_PROVIDED DATA_
/-! ### `State.setReg` -/

@[simp] theorem State.setReg_v (s : State) (r : Reg) (b : Byte) : (s.setReg r b).v = s.v.set r b := rfl
@[simp] theorem State.setReg_index (s : State) (r : Reg) (b : Byte) : (s.setReg r b).index = s.index := rfl
@[simp] theorem State.setReg_pc (s : State) (r : Reg) (b : Byte) : (s.setReg r b).pc = s.pc := rfl
@[simp] theorem State.setReg_stack (s : State) (r : Reg) (b : Byte) : (s.setReg r b).stack = s.stack := rfl
@[simp] theorem State.setReg_sp (s : State) (r : Reg) (b : Byte) : (s.setReg r b).sp = s.sp := rfl
@[simp] theorem State.setReg_delayTimer (s : State) (r : Reg) (b : Byte) : (s.setReg r b).delayTimer = s.delayTimer := rfl
@[simp] theorem State.setReg_soundTimer (s : State) (r : Reg) (b : Byte) : (s.setReg r b).soundTimer = s.soundTimer := rfl
@[simp] theorem State.setReg_keypad (s : State) (r : Reg) (b : Byte) : (s.setReg r b).keypad = s.keypad := rfl
@[simp] theorem State.setReg_video (s : State) (r : Reg) (b : Byte) : (s.setReg r b).video = s.video := rfl
@[simp] theorem State.setReg_opcode (s : State) (r : Reg) (b : Byte) : (s.setReg r b).opcode = s.opcode := rfl
@[simp] theorem State.setReg_latch (s : State) (r : Reg) (b : Byte) : (s.setReg r b).latch = s.latch := rfl
@[simp] theorem State.setReg_memory (s : State) (r : Reg) (b : Byte) : (s.setReg r b).memory = s.memory := rfl
@[simp] theorem State.setReg_draws (s : State) (r : Reg) (b : Byte) : (s.setReg r b).draws = s.draws := rfl
@[simp] theorem State.setReg_drawCount (s : State) (r : Reg) (b : Byte) : (s.setReg r b).drawCount = s.drawCount := rfl

/-! ### `State.setFlag` -/

@[simp] theorem State.setFlag_v (s : State) (b : Byte) : (s.setFlag b).v = s.v.set vf b := rfl
@[simp] theorem State.setFlag_index (s : State) (b : Byte) : (s.setFlag b).index = s.index := rfl
@[simp] theorem State.setFlag_pc (s : State) (b : Byte) : (s.setFlag b).pc = s.pc := rfl
@[simp] theorem State.setFlag_stack (s : State) (b : Byte) : (s.setFlag b).stack = s.stack := rfl
@[simp] theorem State.setFlag_sp (s : State) (b : Byte) : (s.setFlag b).sp = s.sp := rfl
@[simp] theorem State.setFlag_delayTimer (s : State) (b : Byte) : (s.setFlag b).delayTimer = s.delayTimer := rfl
@[simp] theorem State.setFlag_soundTimer (s : State) (b : Byte) : (s.setFlag b).soundTimer = s.soundTimer := rfl
@[simp] theorem State.setFlag_keypad (s : State) (b : Byte) : (s.setFlag b).keypad = s.keypad := rfl
@[simp] theorem State.setFlag_video (s : State) (b : Byte) : (s.setFlag b).video = s.video := rfl
@[simp] theorem State.setFlag_opcode (s : State) (b : Byte) : (s.setFlag b).opcode = s.opcode := rfl
@[simp] theorem State.setFlag_latch (s : State) (b : Byte) : (s.setFlag b).latch = s.latch := rfl
@[simp] theorem State.setFlag_memory (s : State) (b : Byte) : (s.setFlag b).memory = s.memory := rfl
@[simp] theorem State.setFlag_draws (s : State) (b : Byte) : (s.setFlag b).draws = s.draws := rfl
@[simp] theorem State.setFlag_drawCount (s : State) (b : Byte) : (s.setFlag b).drawCount = s.drawCount := rfl

/-! ### `State.consumeDraw` -/

@[simp] theorem State.consumeDraw_v (s : State) : (s.consumeDraw).v = s.v := rfl
@[simp] theorem State.consumeDraw_index (s : State) : (s.consumeDraw).index = s.index := rfl
@[simp] theorem State.consumeDraw_pc (s : State) : (s.consumeDraw).pc = s.pc := rfl
@[simp] theorem State.consumeDraw_stack (s : State) : (s.consumeDraw).stack = s.stack := rfl
@[simp] theorem State.consumeDraw_sp (s : State) : (s.consumeDraw).sp = s.sp := rfl
@[simp] theorem State.consumeDraw_delayTimer (s : State) : (s.consumeDraw).delayTimer = s.delayTimer := rfl
@[simp] theorem State.consumeDraw_soundTimer (s : State) : (s.consumeDraw).soundTimer = s.soundTimer := rfl
@[simp] theorem State.consumeDraw_keypad (s : State) : (s.consumeDraw).keypad = s.keypad := rfl
@[simp] theorem State.consumeDraw_video (s : State) : (s.consumeDraw).video = s.video := rfl
@[simp] theorem State.consumeDraw_opcode (s : State) : (s.consumeDraw).opcode = s.opcode := rfl
@[simp] theorem State.consumeDraw_latch (s : State) : (s.consumeDraw).latch = s.latch := rfl
@[simp] theorem State.consumeDraw_memory (s : State) : (s.consumeDraw).memory = s.memory := rfl
@[simp] theorem State.consumeDraw_draws (s : State) : (s.consumeDraw).draws = s.draws.tail := rfl
@[simp] theorem State.consumeDraw_drawCount (s : State) : (s.consumeDraw).drawCount = s.drawCount + 1 := rfl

_WHAT YOU SHOULD DO_
Looking back over the data above, restate word for word the lines that begin at the line with "(s.setFlag b).draws = s.draws := rfl" and end at the line with "(s.consumeDraw).opcode = s.opcode := rfl", inclusive.

_TASK RESPONSE_
@[simp] theorem State.setFlag_draws (s : State) (b : Byte) : (s.setFlag b).draws = s.draws := rfl
@[simp] theorem State.setFlag_drawCount (s : State) (b : Byte) : (s.setFlag b).drawCount = s.drawCount := rfl

/-! ### `State.consumeDraw` -/

@[simp] theorem State.consumeDraw_v (s : State) : (s.consumeDraw).v = s.v := rfl
@[simp] theorem State.consumeDraw_index (s : State) : (s.consumeDraw).index = s.index := rfl
@[simp] theorem State.consumeDraw_pc (s : State) : (s.consumeDraw).pc = s.pc := rfl
@[simp] theorem State.consumeDraw_stack (s : State) : (s.consumeDraw).stack = s.stack := rfl
@[simp] theorem State.consumeDraw_sp (s : State) : (s.consumeDraw).sp = s.sp := rfl
@[simp] theorem State.consumeDraw_delayTimer (s : State) : (s.consumeDraw).delayTimer = s.delayTimer := rfl
@[simp] theorem State.consumeDraw_soundTimer (s : State) : (s.consumeDraw).soundTimer = s.soundTimer := rfl
@[simp] theorem State.consumeDraw_keypad (s : State) : (s.consumeDraw).keypad = s.keypad := rfl
@[simp] theorem State.consumeDraw_video (s : State) : (s.consumeDraw).video = s.video := rfl
@[simp] theorem State.consumeDraw_opcode (s : State) : (s.consumeDraw).opcode = s.opcode := rfl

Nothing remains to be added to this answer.